He said yes, but there was no lights, no phone, the house was dirty.
I cleaned and cleaned. The carpet was black...there was candle wax
all over the floors (many in the room knew this was a reference
to crack). I moved all my stuff back in after I cleaned the house.
The hardest part was watching the change in my daughter. She is
very black, and in the other school no one noticed but among her
peers she is now teased. There is discrimination for being "too
black." She doesn't wear her favorite clothes anymore. She doesn't
like them anymore and I know it is because she doesn't want to look
different from the neighborhood kids (the implication is that her
favorite clothes are too "good"). She changed the way she dresses.
My brother was having visitors at 2, 3' o clock in the morning.
My things started going missing. My brother sat right there as I
was filling out the police report....(pause) sso I realize that
the house I'm living in is a crack house. You can get to a place
where you feel like enough is enough. I got my brother taken out
of the house, tried to fix up my house. I took pictures of houses
the way I wanted them to look. Took picture of cemetery. We get
used to it and it's all normal and we don't feel anything anymore.
I was laughing when I told Grace that I might just take a picture
of my house. I was kidding but now I look at these pictures and
I realize - my house doesn't look much better. I didn't even see
it."
"That is the problem. It doesn't matter to us
anymore. We've all adjusted to it because we see it every day. Now
what are we going to do about it?... something needs to be done!
We are just sitting here chopping our gums. How can you look at
these pictures and be satisfied with this?"
"Well, we need to start by doing one thing at
a time. Fix one house at a time and others will join. You can't
fix everything at once. How can we make his place better?"
"From where I sit the city does very little.

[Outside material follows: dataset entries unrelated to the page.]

-- ==== Sys2Proof/Laws/EvolveIndex.lean ====
section
/-! SUPPORT. No operation of `Machine/Index.lean` does what no command may do (`Evolves`). -/

namespace Sys2Proof.Machine

set_option linter.all false

theorem State.modIdx_evolves {s0 : State} {a1 : State} {a2} {a3} (h : Evolves s0 a1) : Evolves s0 (State.modIdx a1 a2 a3) := by
  unfold State.modIdx
  repeat' first | with_reducible assumption | (simp only [Evolves.mk_iff]; apply Evolves.core) | dsimp only

theorem State.applyIdx_evolves {s0 : State} {a1 : State} {a2} (h : Evolves s0 a1) : Evolves s0 (State.applyIdx a1 a2) := by
  unfold State.applyIdx
  repeat' first | with_reducible assumption | with_reducible apply State.decide__evolves | split | (simp only [Evolves.mk_iff]; apply Evolves.core) | (intro _) | dsimp only

theorem State.killIndexes_evolves {s0 : State} {a1 : State} {a2} {a3} {a4} (h : Evolves s0 a1) : Evolves s0 (State.killIndexes a1 a2 a3 a4) := by
  unfold State.killIndexes
  repeat' first | with_reducible assumption | split | (simp only [Evolves.mk_iff]; apply Evolves.core) | (intro _) | dsimp only

theorem State.bindIndex_evolves {s0 : State} {a1 : State} {a2} (h : Evolves s0 a1) : Evolves s0 (State.bindIndex a1 a2) := by
  unfold State.bindIndex
  repeat' first | with_reducible assumption | with_reducible apply State.modIdx_evolves | with_reducible apply State.modCmd_evolves | split | (simp only [Evolves.mk_iff]; apply Evolves.core) | (intro _) | dsimp only

theorem State.queueIndex_evolves {s0 : State} {a1 : State} {a2} (h : Evolves s0 a1) : Evolves s0 (State.queueIndex a1 a2) := by
  unfold State.queueIndex
  repeat' first | with_reducible assumption | with_reducible apply State.modCmd_evolves | with_reducible apply State.modIdx_evolves | split | (simp only [Evolves.mk_iff]; apply Evolves.core) | (intro _) | dsimp only

theorem State.unbindIndex_evolves {s0 : State} {a1 : State} {a2} {a3} (h : Evolves s0 a1) : Evolves s0 (State.unbindIndex a1 a2 a3) := by
  unfold State.unbindIndex
  repeat' first | with_reducible assumption | with_reducible apply State.modIdx_evolves | split | (simp only [Evolves.mk_iff]; apply Evolves.core) | (intro _) | dsimp only

theorem State.publishEpoch_evolves {s0 : State} {a1 : State} {a2} (h : Evolves s0 a1) : Evolves s0 (State.publishEpoch a1 a2) := by
  unfold State.publishEpoch
  repeat' first | with_reducible assumption | with_reducible apply State.modIdx_evolves | with_reducible apply Evolves.foldl | split | (simp only [Evolves.mk_iff]; apply Evolves.core) | (intro _) | dsimp only

theorem Work.modIdx_evolves {s0 : State} {a1 : Work} {a2} (h : Evolves s0 a1.s) : Evolves s0 (Work.modIdx a1 a2).s := by
  unfold Work.modIdx
  repeat' first | with_reducible assumption | with_reducible apply State.modIdx_evolves | (simp only [Evolves.mk_iff]; apply Evolves.core) | dsimp only

theorem Work.general_evolves {s0 : State} {a1 : State} {a2} (h : Evolves s0 a1) : Evolves s0 (Work.general a1 a2) := by
  unfold Work.general
  repeat' first | with_reducible assumption | split | (simp only [Evolves.mk_iff]; apply Evolves.core) | (intro _) | dsimp only

theorem Work.cacheIdx_evolves {s0 : State} {a1 : Work} {a2} (h : Evolves s0 a1.s) : Evolves s0 (Work.cacheIdx a1 a2).s := by
  unfold Work.cacheIdx
  repeat' first | with_reducible assumption | with_reducible apply Work.general_evolves | with_reducible apply Evolves.foldl | with_reducible apply Evolves.foldl_work | with_reducible apply Evolves.foldl_work_snd | with_reducible apply Evolves.foldl_work_trd | with_reducible apply Evolves.foldl_work_qtd | split | (simp only [Evolves.mk_iff]; apply Evolves.core) | (intro _) | dsimp only

theorem Work.countStale_evolves {s0 : State} {a1 : Work} {a2} (h : Evolves s0 a1.s) : Evolves s0 (Work.countStale a1 a2).s := by
  unfold Work.countStale
  repeat' first | with_reducible assumption | with_reducible apply State.bumpCount_evolves | with_reducible apply State.bump_evolves | split | (simp only [Evolves.mk_iff]; apply Evolves.core) | dsimp only

theorem Work.rdIdx_evolves {s0 : State} {a1 : Work} {a2} {a3} (h : Evolves s0 a1.s) : Evolves s0 (Work.rdIdx a1 a2 a3).2.s := by
  unfold Work.rdIdx
  repeat' first | with_reducible assumption | with_reducible apply Work.dead_evolves | with_reducible apply Work.cacheIdx_evolves | with_reducible apply State.charge_evolves | with_reducible apply Work.fail_evolves | with_reducible apply Work.rdLine_evolves | split | (simp only [Evolves.mk_iff]; apply Evolves.core) | (refine Evolves.work_snd_of (by assumption) ?_) | dsimp only
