-- ==== Sys2Proof/Laws/EvolveCompositions.lean ====
section
/-! SUPPORT. No operation of `Machine/Compositions.lean` does what no command may do (`Evolves`). -/

namespace Sys2Proof.Machine

set_option linter.all false

theorem State.settleOverq_evolves {s0 : State} {a1 : State} (h : Evolves s0 a1) : Evolves s0 (State.settleOverq a1) := by
  unfold State.settleOverq
  repeat' first | with_reducible assumption | with_reducible apply State.modComp_evolves | with_reducible apply Evolves.foldl | (simp only [Evolves.mk_iff]; apply Evolves.core) | (intro _) | dsimp only

theorem State.cutQuotas_evolves {s0 : State} {a1 : State} {a2} {a3} (h : Evolves s0 a1) : Evolves s0 (State.cutQuotas a1 a2 a3) := by
  unfold State.cutQuotas
  repeat' first | with_reducible assumption | with_reducible apply State.modComp_evolves | with_reducible apply Evolves.foldl | split | (simp only [Evolves.mk_iff]; apply Evolves.core) | (intro _) | dsimp only

theorem State.writePage_evolves {s0 : State} {a1 : State} {a2} {a3} (h : Evolves s0 a1) : Evolves s0 (State.writePage a1 a2 a3) := by
  unfold State.writePage
  repeat' first | with_reducible assumption | with_reducible apply State.ownWrite_evolves | split | dsimp only

theorem State.meterPageWrite_evolves {s0 : State} {a1 : State} {a2} {a3} (h : Evolves s0 a1) : Evolves s0 (State.meterPageWrite a1 a2 a3) := by
  unfold State.meterPageWrite
  repeat' first | with_reducible assumption | with_reducible apply State.writePage_evolves | (simp only [Evolves.mk_iff]; apply Evolves.core) | dsimp only

theorem State.countPageWrite_evolves {s0 : State} {a1 : State} {a2} {a3} (h : Evolves s0 a1) : Evolves s0 (State.countPageWrite a1 a2 a3) := by
  unfold State.countPageWrite
  repeat' first | with_reducible assumption | with_reducible apply State.writePage_evolves | (simp only [Evolves.mk_iff]; apply Evolves.core) | dsimp only

theorem State.setComp_evolves {s0 : State} {a1 : State} {a2} {a3} (h : Evolves s0 a1) : Evolves s0 (State.setComp a1 a2 a3) := by
  unfold State.setComp
  repeat' first | with_reducible assumption | with_reducible apply State.modComp_evolves | with_reducible apply State.cutQuotas_evolves | split | (simp only [Evolves.mk_iff]; apply Evolves.core) | (intro _) | dsimp only

theorem State.createComp_evolves {s0 : State} {a1 : State} {a2} {a3} (h : Evolves s0 a1) : Evolves s0 (State.createComp a1 a2 a3) := by
  unfold State.createComp
  repeat' first | with_reducible assumption | with_reducible apply State.setComp_evolves | (simp only [Evolves.mk_iff]; apply Evolves.core) | dsimp only

theorem State.deleteComp_evolves {s0 : State} {a1 : State} {a2} (h : Evolves s0 a1) : Evolves s0 (State.deleteComp a1 a2) := by
  unfold State.deleteComp
  repeat' first | with_reducible assumption | with_reducible apply State.dropComp_evolves | with_reducible apply State.meterPageWrite_evolves | (simp only [Evolves.mk_iff]; apply Evolves.core) | (intro _) | dsimp only

theorem State.applyCmp_evolves {s0 : State} {a1 : State} {a2} (h : Evolves s0 a1) : Evolves s0 (State.applyCmp a1 a2) := by
  unfold State.applyCmp
  repeat' first | with_reducible assumption | with_reducible apply State.decide__evolves | with_reducible apply State.createComp_evolves | with_reducible apply State.deleteComp_evolves | with_reducible apply State.setComp_evolves | split | (simp only [Evolves.mk_iff]; apply Evolves.core) | (intro _) | dsimp only

theorem State.quotaRecall_evolves {s0 : State} {a1 : State} {a2} {a3} (h : Evolves s0 a1) : Evolves s0 (State.quotaRecall a1 a2 a3) := by
  unfold State.quotaRecall
  repeat' first | with_reducible assumption | with_reducible apply State.evictLine_evolves | split | (simp only [Evolves.mk_iff]; apply Evolves.core) | dsimp only

theorem State.renewShares_evolves {s0 : State} {a1 : State} (h : Evolves s0 a1) : Evolves s0 (State.renewShares a1) := by
  unfold State.renewShares
  repeat' first | with_reducible assumption | (simp only [Evolves.mk_iff]; apply Evolves.core) | (intro _) | dsimp only

theorem State.syncMark_evolves {s0 : State} {a1 : State} {a2} {a3} (h : Evolves s0 a1) : Evolves s0 (State.syncMark a1 a2 a3) := by
  unfold State.syncMark
  repeat' first | with_reducible assumption | with_reducible apply State.mark_evolves | (simp only [Evolves.mk_iff]; apply Evolves.core) | dsimp only

theorem State.boundary_evolves {s0 : State} {a1 : State} (h : Evolves s0 a1) : Evolves s0 (State.boundary a1) := by
  unfold State.boundary
  repeat' first | with_reducible assumption | with_reducible apply State.renewShares_evolves | with_reducible apply State.countPageWrite_evolves | with_reducible apply State.meterPageWrite_evolves | with_reducible apply State.ageRows_evolves | with_reducible apply State.syncMark_evolves | with_reducible apply Evolves.foldl | split | (simp only [Evolves.mk_iff]; apply Evolves.core) | (intro _) | dsimp only

end Sys2Proof.Machine
end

I have called, screamed. Fussed..."
"Why aren't you young people talking? What have
you got to say?"
(young man) "Well, when I see tires there--
I hear that on heavy trash day that each house can put up to four
tires in front of their house and they will be picked up. You can
put up to four tires out there. I can go get at least four of the
tires that have been dumped on the street and put them in front
of my house."
"Those aren't even our tires. People bring those
in from outside. They are expensive to dump and that is why they
dump them here."
Facilitator: "I want to point out what just
happened. A young person spoke and was not really acknowledged.
That was a good idea about the tires. Ask yourself... How big is
the group having a dialogue right now?" (response: about four people)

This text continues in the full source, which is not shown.